Installation lumineuse « L’Ö » de Yann Kersalé – Musée du Quai Branly Paris – photo ©Evelyne Ollivier – 3 Janvier 2013

Il fait déjà nuit lorsque nous traversons le jardin du Musée du Quai Branly. Quittant peu à peu le monde urbain, c’est une invitation à la méditation que nous propose l’artiste breton Yann Kersalé avec son installation lumineuse intitulée « L’Ö ». Une multitude de petites lumières fluorescentes se cachent dans la végétation foisonnante. Le voyage commence. Nous descendons ensuite dans les profondeurs du Musée, un brouhaha général trahit l’excitation des spectateurs dans l’amphithéâtre.
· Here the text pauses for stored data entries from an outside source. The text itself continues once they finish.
/-- Whether a report is handed on before the emission of its instant: the judgement alone is (R35, R99). -/
def ReportKind.beforeEmission : ReportKind → Bool
  | .judgement _ _ => true
  | .completion _ => false
  | .alignmentLoss _ _ => false
  | .alignWaitExpiry => false

/-- One emission instant of a trunk (R30, R88). What the selector offers because of a report comes after what the emitter had
offered when it handed the report on (R149): at the instant itself the gap run of the emission (R40), but for the judgement. -/
def State.instant (s : State) (t : Trunk) : State :=
  let r := s.emissionSteps t
  let reports := r.2.map fun k =>
    ({ kind := k, after := (if k.beforeEmission then s else r.1).handOn (.emitter t) [] } : Report)
  let s := r.1.modTrunk t fun x => { x with reports := reports.filter fun k => !k.kind.within }
  s.takeReports t (reports.filter fun k => k.kind.within)

/-! ## The rows -/

/-- The instant of a trunk in the timebase: reports of the instant before are taken first. At the instant of a DISABLED
trunk nothing is emitted, and a block it was sending when it entered DISABLED has been completed (R42; log entry 19). -/
def State.emissionInstant (s : State) (t : Trunk) : State :=
  let s := s.settleTrunk t
  let s : State := { s with instantTaken := s.instantTaken.set t.val true }
  if (s.trunk t).sel.mode = .disabled then s.modEm t fun e => { e with td := none } else s.instant t

/-- EMISSION_INSTANT (R30). -/
def execEmissionInstant (t : Trunk) (s : State) : Host.Outcome State Fault Refusal :=
  .next (if s.running then s.emissionInstant t else s)

/-- ALIGNMENT_LOSS (R100): the report of the latest instant is taken. -/
def execAlignmentLoss (t : Trunk) (s : State) : Host.Outcome State Fault Refusal :=
  .next (if s.rstnLow then s else
    match (s.trunk t).reports with
    | ⟨.alignmentLoss a st, after⟩ :: rest =>
      (s.modTrunk t fun x => { x with reports := rest }).takeReport t ⟨.alignmentLoss a st, after⟩
    | _ => s)

/-- ALIGN_WAIT_EXPIRY (R98): the report of the latest instant is taken, after an alignment loss of the same instant
(R38, R103). -/
def execAlignWaitExpiry (t : Trunk) (s : State) : Host.Outcome State Fault Refusal :=
  .next (if s.rstnLow then s else
    if (s.trunk t).reports.any fun r => r.kind = .alignWaitExpiry then s.settleTrunk t else s)

/-- One outstanding trigger is taken and one evaluation made (R74). -/
def State.takeTrigger (s : State) (g : Trigger) : State :=
  let s := s.settleTrunk g.trunk
  let s : State := { s with triggers := s.triggers.erase g }
  s.evaluate g.trunk g.kind g.after

/-- TRIGGER_EVALUATION (R74, R80). Triggers are taken during HALT too (R91), and none while RSTn is low. -/
def execTriggerEvaluation (t : Trunk) (choice : Nat) (s : State) : Host.Outcome State Fault Refusal :=
  .next (if s.rstnLow then s else
    match (s.readyTriggers t)[choice]? with
    | none => s
    | some g => s.takeTrigger g)

/-- The expiry of a hold-off timer that has run out: it becomes IDLE, and the expiry is evaluated with the gate open
(R79). Without such a timer nothing happens. What is offered then comes after no offer made before the timer started (R149; log
entry 34). A timer that runs out after the store has installed a charter and before the install's trigger is evaluated, which makes
it IDLE (R87), expires too, and is evaluated under the new charter (R74), where R52 has it not finish under its old time and R90's
last row has an expiry act under the old charter: the model's choice (log entry 40). -/
def State.holdOffExpires (s : State) (t : Trunk) : State :=
  let settled := s.settleTrunk t
  if (settled.trunk t).sel.holdOff = .running 0 then
    (settled.modSel t fun x => { x with holdOff := .idle }).evaluate t .holdOffExpiry []
  else s

/-- HOLD_OFF_EXPIRY (R79); none is taken during HALT. -/
def execHoldOffExpiry (t : Trunk) (s : State) : Host.Outcome State Fault Refusal :=
  .next (if s.running then s.holdOffExpires t else s)

/-- The expiry of a restore timer that has run out: it becomes DUE with its candidate, and the expiry is evaluated (R79).
Without such a timer nothing happens. The order of what is offered then is as at a hold-off expiry (log entry 34), and so is an
expiry between an install and the evaluation of its trigger (R52, R90; the model's choice, log entry 40). -/
def State.restoreExpires (s : State) (t : Trunk) : State :=
  let settled := s.settleTrunk t
  match (settled.trunk t).sel.restore with
  | .running c 0 =>
    let s := (settled.modSel t fun x => { x with restore := .due c }).evaluate t .restoreExpiry []
    { s with freeCount := s.freeCount + 1 }
  | _ => s

/-- RESTORE_WAIT_EXPIRY (R79); none is taken during HALT. -/
def execRestoreWaitExpiry (t : Trunk) (s : State) : Host.Outcome State Fault Refusal :=
  .next (if s.running then s.restoreExpires t else s)

end Sys2Proof.Machine
end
Puis, tout-à-coup, le silence se fait et la salle devient sombre. Un homme habillé de noir traverse le public pour rejoindre la scène. Il commence alors à nous conter une histoire. Mais pas n’importe quelle histoire : « Un Rêve de Millet ».
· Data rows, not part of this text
-- ==== Sys2Proof/Machine/Frames.lean ====
section
/-! DEFINITION. COMMAND frames (R130): the frame check, the codes and operand layouts of 11.3, how the port judges a frame,
and the frame a controller sends for a command. -/

namespace Sys2Proof.Machine

/-- One bit of the frame check's register (R130). -/
def crc8Bit (r : Octet) : Octet := if r.msb then (r <<< 1) ^^^ 0x07 else r <<< 1

/-- One octet of the frame check (R130). -/
def crc8Octet (r o : Octet) : Octet :=
  crc8Bit (crc8Bit (crc8Bit (crc8Bit (crc8Bit (crc8Bit (crc8Bit (crc8Bit (r ^^^ o))))))))

/-- The frame check over octets in the order received: register starting at 0x00, no inversion (R130). -/
def crc8 (octets : List Octet) : Octet := octets.foldl crc8Octet 0x00

/-- The command code (11.3). -/
def Command.code : Command → Octet
  | .attach _ => 0x10
  | .renew => 0x11
  | .detach => 0x12
  | .queryDevice => 0x20
  | .queryPorts => 0x21
  | .queryLane _ => 0x22
  | .queryTrunk _ => 0x23
  | .queryHistory _ => 0x24
  | .subscribe _ _ => 0x30
  | .setDegrade _ _ _ => 0x38
  | .clearLaneCounters _ => 0x39
  | .ballot _ _ => 0x40
  | .hold _ _ => 0x41
  | .release _ => 0x42
  | .bar _ => 0x48
  | .lift _ => 0x49
  | .liftStale _ _ => 0x4A
  | .propose _ _ _ _ _ _ _ _ _ _ => 0x50
  | .concur _ _ => 0x51
  | .dissent _ _ => 0x52
  | .withdraw _ _ => 0x53

/-- The operand octets in order (11.3). -/
def Command.operands : Command → List Octet
  | .attach lease => [lease]
  | .renew => []
  | .detach => []
  | .queryDevice => []
  | .queryPorts => []
  | .queryLane lane => [lane]
  | .queryTrunk trunk => [trunk]
  | .queryHistory trunk => [trunk]
  | .subscribe cls mode => [cls, mode]
  | .setDegrade lane set clear => [lane, highOctet set, lowOctet set, highOctet clear, lowOctet clear]
  | .clearLaneCounters lane => [lane]
  | .ballot trunk lane => [trunk, lane]
  | .hold trunk lane => [trunk, lane]
  | .release trunk => [trunk]
  | .bar lane => [lane]
  | .lift lane => [lane]
  | .liftStale lane port => [lane, port]
  | .propose trunk count m1 m2 m3 m4 revertive mend holdOff restoreWait =>
    [trunk, count, m1, m2, m3, m4, revertive, mend, holdOff, highOctet restoreWait, lowOctet restoreWait]
  | .concur trunk n => [trunk, highOctet n, lowOctet n]
  | .dissent trunk n => [trunk, highOctet n, lowOctet n]
  | .withdraw trunk n => [trunk, highOctet n, lowOctet n]

/-- The number of operand octets of a known code (11.3). -/
def operandCount (code : Octet) : Option Nat :=
  match code.toNat with
  | 0x10 => some 1
  | 0x11 => some 0
  | 0x12 => some 0
  | 0x20 => some 0
  | 0x21 => some 0
  | 0x22 => some 1
  | 0x23 => some 1
  | 0x24 => some 1
  | 0x30 => some 2
  | 0x38 => some 5
  | 0x39 => some 1
  | 0x40 => some 2
  | 0x41 => some 2
  | 0x42 => some 1
  | 0x48 => some 1
  | 0x49 => some 1
  | 0x4A => some 2
  | 0x50 => some 11
  | 0x51 => some 3
  | 0x52 => some 3
  | 0x53 => some 3
  | _ => none

/-- A two-octet operand, most significant octet first (R174). -/
def joinOctets (hi lo : Octet) : Pair := hi ++ lo

/-- The command of a known code and its operand octets (11.3). -/
def parseCommand (code : Octet) (ops : List Octet) : Option Command :=
  match code.toNat, ops with
  | 0x10, [lease] => some (.attach lease)
  | 0x11, [] => some .renew
  | 0x12, [] => some .detach
  | 0x20, [] => some .queryDevice
  | 0x21, [] => some .queryPorts
  | 0x22, [lane] => some (.queryLane lane)
  | 0x23, [trunk] => some (.queryTrunk trunk)
  | 0x24, [trunk] => some (.queryHistory trunk)
  | 0x30, [cls, mode] => some (.subscribe cls mode)
  | 0x38, [lane, s1, s0, c1, c0] => some (.setDegrade lane (joinOctets s1 s0) (joinOctets c1 c0))
  | 0x39, [lane] => some (.clearLaneCounters lane)
  | 0x40, [trunk, lane] => some (.ballot trunk lane)
  | 0x41, [trunk, lane] => some (.hold trunk lane)
  | 0x42, [trunk] => some (.release trunk)
  | 0x48, [lane] => some (.bar lane)
  | 0x49, [lane] => some (.lift lane)
  | 0x4A, [lane, port] => some (.liftStale lane port)
  | 0x50, [trunk, count, m1, m2, m3, m4, revertive, mend, holdOff, r1, r0] =>
    some (.propose trunk count m1 m2 m3 m4 revertive mend holdOff (joinOctets r1 r0))
  | 0x51, [trunk, n1, n0] => some (.concur trunk (joinOctets n1 n0))
  | 0x52, [trunk, n1, n0] => some (.dissent trunk (joinOctets n1 n0))
  | 0x53, [trunk, n1, n0] => some (.withdraw trunk (joinOctets n1 n0))
  | _, _ => none

/-- How a port judges a frame taken into its command slot (R130). -/
inductive Judgement where
  /-- SHORT, FRAME-ERROR or UNKNOWN-COMMAND, with the tag and code to return. -/
  | bad (outcome : Code) (tag code : Octet)
  /-- A valid frame. -/
  | valid (tag : Octet) (c : Command)
deriving DecidableEq, Repr

/-- The frame length of the received code: four octets and the operands; an unknown code has none, and a frame without a
code is judged against length 4 (R130). -/
def frameLength (octets : List Octet) : Nat :=
  4 + (octets[2]?.bind operandCount).getD 0

/-- The judgement of R130, from the whole octets received, kind octet first. Octets beyond the frame length are ignored. -/
def judgeFrame (octets : List Octet) : Judgement :=
  let tag := octets[1]?.getD 0
  let code := octets[2]?.getD 0
  let n := frameLength octets
  if octets.length < n then .bad .short tag code
  else if octets[n - 1]? ≠ some (crc8 (octets.take (n - 1))) then .bad .frameError tag code
  else
    match parseCommand code ((octets.take (n - 1)).drop 3) with
    | some c => .valid tag c
    | none => .bad .unknownCommand tag code

/-- The frame of a command with a tag, as a controller sends it (11.3). -/
def commandFrame (tag : Octet) (c : Command) : List Octet :=
  let body := [kindCommand, tag, c.code] ++ c.operands
  body ++ [crc8 body]

end Sys2Proof.Machine
end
Sur la scène, un jeune homme rencontre un taoïste, il se plaint de sa vie misérable auprès de ce dernier. Le vieux taoïste lui donne un oreiller, le jeune homme pose sa tête dessus, se couche, fait un rêve, sa vie s’écoule… Une vie glorieuse, où celui-là même, qui n’était qu’un pauvre paysan allant travailler aux champs, épouse la plus belle femme du village, puis est reçu aux examens nationaux, de succès en succès, le menant dans les cours impériales au bout d’une cinquantaine d’années. Il apprend la fierté, puis découvre la soif du pouvoir, la concurrence et les coups bas pour arriver aux faveurs de l’empereur.  Toutes ces péripéties sont rythmées par des instants de combat, d’amour et de poésie, entre cinq acteurs jouant de multiples personnages, le tout bercé par la musique de SHI Zhuodong et ses instruments traditionnels. Bien plus qu’un simple rêve, le spectacle porte avant tout une morale. Le rythme de la pièce s’intensifie jusqu’à ce qu’il se réveille : le millet est cuit.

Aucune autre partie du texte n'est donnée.